*WHAT YOU SHOULD DO*.
Please show every line in the entries below that includes the word "scope".

*EXERCISE INPUT*.
========
-- ==== Sys2Proof/Machine/Hart.lean ====
section
/-! DEFINITION. The loader and storer harts: RV64IMAC in machine mode (R280, log 12) and the six extension instructions
(R98, R281 to R283). -/

namespace Sys2Proof.Machine

/-! ## The hart that issues -/

/-- A hart at issue; `u` stands for it where an engine operation takes a unit. -/
structure HU where
  c : Nat
  st : Bool
  h : Hart
  next : W64
  u : U

/-- The stand-in block of a hart: no lanes, no scratchpad, agent 0 (R375). -/
def Hart.block (h : Hart) : Block :=
  { grid := h.grid, ctx := h.ctx, idx := 0, bx := 0, byy := 0, bz := 0, width := 4, n := 0, phys := [], lanes := [],
    slices := [], gangs := [], nextGang := 0 }

/-- The running hart that `cur` names; `len` is the instruction's length in bytes. -/
def hartOf (s : State) (len : Nat) : Option HU :=
  match s.cur with
  | .hart c st =>
    let h := if st then (s.core c).storer else (s.core c).loader
    if !h.run then none
    else
      match s.grid? h.grid, s.ctx? h.ctx with
      | some grid, some ctx =>
        let next := h.pc + BitVec.ofNat 64 len
        some { c, st, h, next,
               u := { c, b := if st then 1 else 0, g := 0, core := s.core c, blk := h.block,
                      gang := { wait := if h.wait = .hcpy then .cpyRoom else .ready }, grid, ctx, pc := h.pc, next,
                      slot := none, members := [], active := [0], part := [0], pre := s, hart := some st } }
      | _, _ => none
  | _ => none

def onHart (c : Nat) (st : Bool) (f : Hart → Hart) : Prog :=
  .one (.core c fun k => if st then { k with storer := f k.storer } else { k with loader := f k.loader })

def HU.on (a : HU) (f : Hart → Hart) : Prog := onHart a.c a.st f

/-- Register `i`; `x0` reads zero. -/
def Hart.reg (h : Hart) (i : Nat) : W64 := if i = 0 then 0 else cellGet h.x i

/-- A write to `x0` is discarded. -/
def Hart.setReg (h : Hart) (i : Nat) (v : W64) : Hart := if i = 0 then h else { h with x := cellSet h.x i v }

/-- The instruction has completed, and the hart goes on at an address. -/
def Hart.retire (h : Hart) (a : W64) : Hart :=
  { h with pc := a, wait := .ready, minstret := h.minstret + 1, mcycle := h.mcycle + 1 }

/-- Completion with a result in `rd`. -/
def HU.done (a : HU) (rd : Nat) (v : W64) : Prog := a.on fun h => (h.setReg rd v).retire a.next

/-- Completion at another address. -/
def HU.jump (a : HU) (rd : Nat) (v : W64) (t : W64) : Prog := a.on fun h => (h.setReg rd v).retire t

/-- An exception of the hart, at its `mtvec`: `mepc`, `mcause` and `mtval` are written, and MIE moves to MPIE (log 12). -/
def Hart.except (h : Hart) (cause : Nat) (val : W64) : Hart :=
  let mie := h.mstatus.getLsbD 3
  { h with
    mepc := h.pc, mcause := BitVec.ofNat 64 cause, mtval := val, wait := .ready
    mstatus := (h.mstatus &&& ~~~(0x88 : W64)) ||| (if mie then 0x80 else 0)
    pc := h.mtvec &&& ~~~(3 : W64) }

def HU.fault (a : HU) (cause : Nat) (val : W64) : Prog := a.on fun h => h.except cause val

/-- Runs a hart's instruction of `len` bytes. -/
def runHart (len : Nat) (f : HU → State → Prog) (s : State) : Host.Outcome State Fault Refusal :=
  match hartOf s len with
  | none => .fault .noIssuer
  | some a => .next ((f a s).run s)

/-! ## Access to memory (R280) -/

/-- The memory-model thread of a hart: it is no thread of a block (R333). -/
def HU.thr (_a : HU) : Nat := 128

/-- What a hart's access to global memory finds. -/
inductive HAcc where
  | ok (l : Loc)
  /-- The page is FILLING: the hart issues again. -/
  | busy
  | bad (cause : Nat) (p : Prog)

/-- R176 on an access of a hart, at user level and as agent 0; one that reaches a peer waits for credit (R417). -/
def HU.access (a : HU) (s : State) (use : Use3) (scope : Seg → Bool) (va : W64) (n : Nat) : HAcc :=
  match checkGlobal s a.h.ctx a.u.grid a.u.ctx 0 false use scope [{ lane := 0, va, size := n }] with
  | .ok =>
    match s.locate a.u.grid a.u.ctx va with
    | some (_, l) => if s.portsOpen (peerFlits [(l, 1)]) then .ok l else .busy
    | none => .busy
  | .filling _ => .busy
  | .trap t => .bad t.cause t.pre

/-- The translation that an access used is kept, and its request leaves for a peer (R395, R417). -/
def HU.keep (a : HU) (va : W64) : Prog :=
  (keepTrans a.h.ctx a.u.grid [va]).andThen (.read fun s =>
    spendReq (peerFlits (match s.locate a.u.grid a.u.ctx va with | some (_, l) => [(l, 1)] | none => [])))

/-- A plain load: misaligned is `mcause` 4 and a translation fault 5. -/
def HU.load (a : HU) (s : State) (va : W64) (n : Nat) (k : Nat → Prog) : Prog :=
  if va.toNat % n != 0 then a.fault 4 va
  else
    match a.access s .rd (fun _ => true) va n with
    | .busy => .done
    | .bad _ p => p.andThen (a.fault 5 va)
    | .ok l => .read fun t =>
        let hit := a.u.hits t .global { lane := 0, ea := va.toNat, size := n }
        Prog.all [a.keep va, a.u.touch false [(va, l)], if hit then landMet (dieOf a.c) l n else mergeRead (dieOf a.c) l n,
          .read fun t => k (leNat (seeBytes t a.c a.u.b a.thr hit l n))]

/-- A hart's write is performed in its own step, behind what its die has sent (log 5). -/
def HU.write (a : HU) (va : W64) (l : Loc) (bs : List Byte) : Prog :=
  Prog.all [a.keep va, homeTouch a.h.ctx 0 va l true, mergeRead (dieOf a.c) l bs.length, settleDie (dieOf a.c),
    tickClock (dieOf a.c) l va, .one (.write l bs)]

/-- What a hart's FENCE and AMO order is performed and applied (R342). -/
def HU.fullFence (a : HU) : Prog := (catchUp (dieOf a.c)).andThen (settleDie (dieOf a.c))

/-- A plain store: misaligned is `mcause` 6 and a translation fault 7. -/
def HU.store (a : HU) (s : State) (va : W64) (n : Nat) (v : W64) : Prog :=
  if va.toNat % n != 0 then a.fault 6 va
  else
    match a.access s .wr (fun _ => true) va n with
    | .busy => .done
    | .bad _ p => p.andThen (a.fault 7 va)
    | .ok l => (a.write va l (leBytes v.toNat n)).andThen (a.on fun h => h.retire a.next)

/-! ## RV64IMAC (log 12) -/

/-- A 32-bit result, sign-extended. -/
def sext32 (v : W32) : W64 := v.signExtend 64

/-- Register-register operations of OP by funct7 and funct3. -/
def rvOp (f7 f3 : Nat) (a b : W64) : Option W64 :=
  let sh := b.toNat % 64
  match f7, f3 with
  | 0x00, 0 => some (a + b)
  | 0x20, 0 => some (a - b)
  | 0x00, 1 => some (a <<< sh)
  | 0x00, 2 => some (if a.slt b then 1 else 0)
  | 0x00, 3 => some (if a.ult b then 1 else 0)
  | 0x00, 4 => some (a ^^^ b)
  | 0x00, 5 => some (a >>> sh)
  | 0x20, 5 => some (a.sshiftRight sh)
  | 0x00, 6 => some (a ||| b)
  | 0x00, 7 => some (a &&& b)
  | 0x01, 0 => some (a * b)
  | 0x01, 1 => some (BitVec.ofInt 64 (Int.fdiv (a.toInt * b.toInt) (2 ^ 64)))
  | 0x01, 2 => some (BitVec.ofInt 64 (Int.fdiv (a.toInt * b.toNat) (2 ^ 64)))
  | 0x01, 3 => some (BitVec.ofNat 64 (a.toNat * b.toNat / 2 ^ 64))
  | 0x01, 4 => some (if b = 0 then -1 else BitVec.ofInt 64 (Int.tdiv a.toInt b.toInt))
  | 0x01, 5 => some (if b = 0 then -1 else a / b)
  | 0x01, 6 => some (if b = 0 then a else BitVec.ofInt 64 (Int.tmod a.toInt b.toInt))
  | 0x01, 7 => some (if b = 0 then a else a % b)
  | _, _ => none

/-- Operations of OP-32. -/
def rvOp32 (f7 f3 : Nat) (a b : W32) : Option W32 :=
  let sh := b.toNat % 32
  match f7, f3 with
  | 0x00, 0 => some (a + b)
  | 0x20, 0 => some (a - b)
  | 0x00, 1 => some (a <<< sh)
  | 0x00, 5 => some (a >>> sh)
  | 0x20, 5 => some (a.sshiftRight sh)
  | 0x01, 0 => some (a * b)
  | 0x01, 4 => some (if b = 0 then -1 else BitVec.ofInt 32 (Int.tdiv a.toInt b.toInt))
  | 0x01, 5 => some (if b = 0 then -1 else a / b)
  | 0x01, 6 => some (if b = 0 then a else BitVec.ofInt 32 (Int.tmod a.toInt b.toInt))
  | 0x01, 7 => some (if b = 0 then a else a % b)
  | _, _ => none

/-- Immediate operations of OP-IMM; a shift's count has six bits. -/
def rvOpImm (w : W32) (a : W64) : Option W64 :=
  let imm := (bits 12 w 20).signExtend 64
  let f3 := (bits 3 w 12).toNat
  match f3 with
  | 1 => if bits 6 w 26 == 0 then rvOp 0 1 a imm else none
  | 5 =>
    if bits 6 w 26 == 0 then rvOp 0 5 a imm
    else if bits 6 w 26 == 0x10 then rvOp 0x20 5 a imm
    else none
  | _ => rvOp 0 f3 a imm

/-- Immediate operations of OP-IMM-32; a shift's count has five bits. -/
def rvOpImm32 (w : W32) (a : W32) : Option W32 :=
  let imm := (bits 12 w 20).signExtend 32
  match (bits 3 w 12).toNat with
  | 0 => some (a + imm)
  | 1 => if bits 7 w 25 == 0 then rvOp32 0 1 a imm else none
  | 5 => if bits 7 w 25 == 0 then rvOp32 0 5 a imm else if bits 7 w 25 == 0x20 then rvOp32 0x20 5 a imm else none
  | _ => none

/-- Branch conditions. -/
def rvCond (f3 : Nat) (a b : W64) : Option Bool :=
  match f3 with
  | 0 => some (a == b) | 1 => some (a != b) | 4 => some (a.slt b) | 5 => some (!a.slt b)
  | 6 => some (a.ult b) | 7 => some (!a.ult b)
  | _ => none

/-- Immediates of the S, B, U and J layouts. -/
def immS (w : W32) : W64 := (bits 7 w 25 ++ bits 5 w 7 : BitVec 12).signExtend 64
def immB (w : W32) : W64 := (bits 1 w 31 ++ bits 1 w 7 ++ bits 6 w 25 ++ bits 4 w 8 ++ 0#1 : BitVec 13).signExtend 64
def immU (w : W32) : W64 := (bits 20 w 12 ++ 0#12 : BitVec 32).signExtend 64
def immJ (w : W32) : W64 := (bits 1 w 31 ++ bits 8 w 12 ++ bits 1 w 20 ++ bits 10 w 21 ++ 0#1 : BitVec 21).signExtend 64

/-- A loaded value by funct3. -/
def rvLoadVal (f3 x : Nat) : W64 :=
  match f3 with
  | 0 => (BitVec.ofNat 8 x).signExtend 64
  | 1 => (BitVec.ofNat 16 x).signExtend 64
  | 2 => (BitVec.ofNat 32 x).signExtend 64
  | _ => BitVec.ofNat 64 x

/-- The new value of an AMO of `n` bytes by funct5. -/
def rvAmo (f5 n old b : Nat) : Option Nat :=
  let w := 8 * n
  match f5 with
  | 0x00 => some ((old + b) % 2 ^ w)
  | 0x01 => some (b % 2 ^ w)
  | 0x04 => some (old ^^^ (b % 2 ^ w))
  | 0x08 => some (old ||| (b % 2 ^ w))
  | 0x0C => some (old &&& b)
  | 0x10 => some (if intVal true w b < intVal true w old then b % 2 ^ w else old)
  | 0x14 => some (if intVal true w b > intVal true w old then b % 2 ^ w else old)
  | 0x18 => some (min old (b % 2 ^ w))
  | 0x1C => some (max old (b % 2 ^ w))
  | _ => none

/-- The value read of `n` bytes, sign-extended. -/
def rvSext (n x : Nat) : W64 := if n = 4 then (BitVec.ofNat 32 x).signExtend 64 else BitVec.ofNat 64 x

/-- AMO, LR and SC (R280): an AMO executes at the home slice at device scope. SC succeeds at the reserved location while
it holds the value that LR read (log 12). -/
def HU.amo (a : HU) (s : State) (w : W32) (rd : Nat) (x y : W64) : Prog :=
  let n := if bits 3 w 12 == 2 then 4 else 8
  let f5 := (bits 5 w 27).toNat
  if !(bits 3 w 12 == 2 || bits 3 w 12 == 3) || (f5 == 2 && bits 5 w 20 != 0)
      || (f5 != 2 && f5 != 3 && (rvAmo f5 n 0 0).isNone) then a.fault 2 (w.setWidth 64)
  else if x.toNat % n != 0 then a.fault (if f5 = 2 then 4 else 6) x
  else
    match a.access s (if f5 = 2 then .rd else if f5 = 3 then .wr else .rw) (atomSeg .dev) x n with
    | .busy => .done
    | .bad _ p => p.andThen (a.fault (if f5 = 2 then 5 else 7) x)
    | .ok l =>
      if f5 = 2 then
        Prog.all [a.keep x, a.fullFence, homeTouch a.h.ctx 0 x l false, .read fun t =>
          let v := rvSext n (leNat (t.readBytes l n))
          a.on fun h => { ((h.setReg rd v).retire a.next) with resv := some (l, v) }]
      else if f5 = 3 then
        (mergeRead (dieOf a.c) l n).andThen <| .read fun t =>
          let ok := a.h.resv == some (l, rvSext n (leNat (t.readBytes l n)))
          Prog.all [Prog.when ok (a.write x l (leBytes y.toNat n)),
            a.on fun h => { ((h.setReg rd (if ok then 0 else 1)).retire a.next) with resv := none }]
      else
        let es := if l.sp = 0 then [atomRec l.a [a.h.grid, 2 ^ 32 + 2 * a.c + (if a.st then 1 else 0), 0]] else []
        if !s.replayAllows a.h.ctx es then .done
        else
          Prog.all [a.keep x, a.fullFence, homeTouch a.h.ctx 0 x l true,
            rmw [(l, n)] n (fun old => (rvAmo f5 n old y.toNat).getD old) fun old =>
              Prog.all [tickClock (dieOf a.c) l x, Prog.each es (orderAtomic a.h.ctx), a.done rd (rvSext n old)]]

/-- Control and status registers; no other exists (log 12). -/
def Hart.csr (h : Hart) (id : W64) (n : Nat) : Option W64 :=
  match n with
  | 0x300 => some h.mstatus
  | 0x301 => some 0x8000000000001105
  | 0x304 => some h.mie
  | 0x305 => some h.mtvec
  | 0x340 => some h.mscratch
  | 0x341 => some h.mepc
  | 0x342 => some h.mcause
  | 0x343 => some h.mtval
  | 0x344 => some 0
  | 0xB00 => some h.mcycle
  | 0xB02 => some h.minstret
  | 0xF11 | 0xF12 | 0xF13 => some 0
  | 0xF14 => some id
  | _ => if (0xB03 ≤ n ∧ n ≤ 0xB1F) ∨ (0x323 ≤ n ∧ n ≤ 0x33F) then some 0 else none

/-- Writes a register: the fields that machine mode alone gives `mstatus`, an even `mepc`, direct or vectored `mtvec`. -/
def Hart.setCsr (h : Hart) (n : Nat) (v : W64) : Hart :=
  match n with
  | 0x300 => { h with mstatus := 0x1800 ||| (v &&& 0x88) }
  | 0x304 => { h with mie := v &&& 0x888 }
  | 0x305 => { h with mtvec := v &&& ~~~(2 : W64) }
  | 0x340 => { h with mscratch := v }
  | 0x341 => { h with mepc := v &&& ~~~(1 : W64) }
  | 0x342 => { h with mcause := v }
  | 0x343 => { h with mtval := v }
  | 0xB00 => { h with mcycle := v }
  | 0xB02 => { h with minstret := v }
  | _ => h

/-- The number a hart reads as its own: core of the die, and which hart (log 12). -/
def HU.id (a : HU) : W64 := BitVec.ofNat 64 (2 * (a.c % 48) + (if a.st then 1 else 0))

/-- `CSRRW` and its forms. -/
def HU.csrOp (a : HU) (w : W32) (rd : Nat) : Prog :=
  let f3 := (bits 3 w 12).toNat
  let n := (bits 12 w 20).toNat
  let r := (bits 5 w 15).toNat
  let v := if f3 ≥ 4 then BitVec.ofNat 64 r else a.h.reg r
  let writes := f3 % 4 == 1 || r != 0
  match a.h.csr a.id n with
  | none => a.fault 2 (w.setWidth 64)
  | some old =>
    if writes && decide (n ≥ 0xC00) then a.fault 2 (w.setWidth 64)
    else
      let new := match f3 % 4 with | 1 => v | 2 => old ||| v | _ => old &&& ~~~v
      a.on fun h =>
        let h := (h.setReg rd old).retire a.next
        if writes then h.setCsr n new else h

/-- SYSTEM words. -/
def HU.system (a : HU) (w : W32) (rd : Nat) : Prog :=
  match w.toNat with
  | 0x00000073 => a.fault 11 0
  | 0x00100073 => a.fault 3 a.h.pc
  | 0x10500073 => a.on fun h => h.retire a.next
  | 0x30200073 => a.on fun h =>
      let mpie := h.mstatus.getLsbD 7
      { (h.retire h.mepc) with mstatus := 0x1880 ||| (if mpie then 8 else 0) }
  | _ => if bits 3 w 12 == 0 || bits 3 w 12 == 4 then a.fault 2 (w.setWidth 64) else a.csrOp w rd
========
*ANSWER TO THIS EXERCISE*.
def HU.access (a : HU) (s : State) (use : Use3) (scope : Seg → Bool) (va : W64) (n : Nat) : HAcc :=
  match checkGlobal s a.h.ctx a.u.grid a.u.ctx 0 false use scope [{ lane := 0, va, size := n }] with
/-- AMO, LR and SC (R280): an AMO executes at the home slice at device scope. SC succeeds at the reserved location while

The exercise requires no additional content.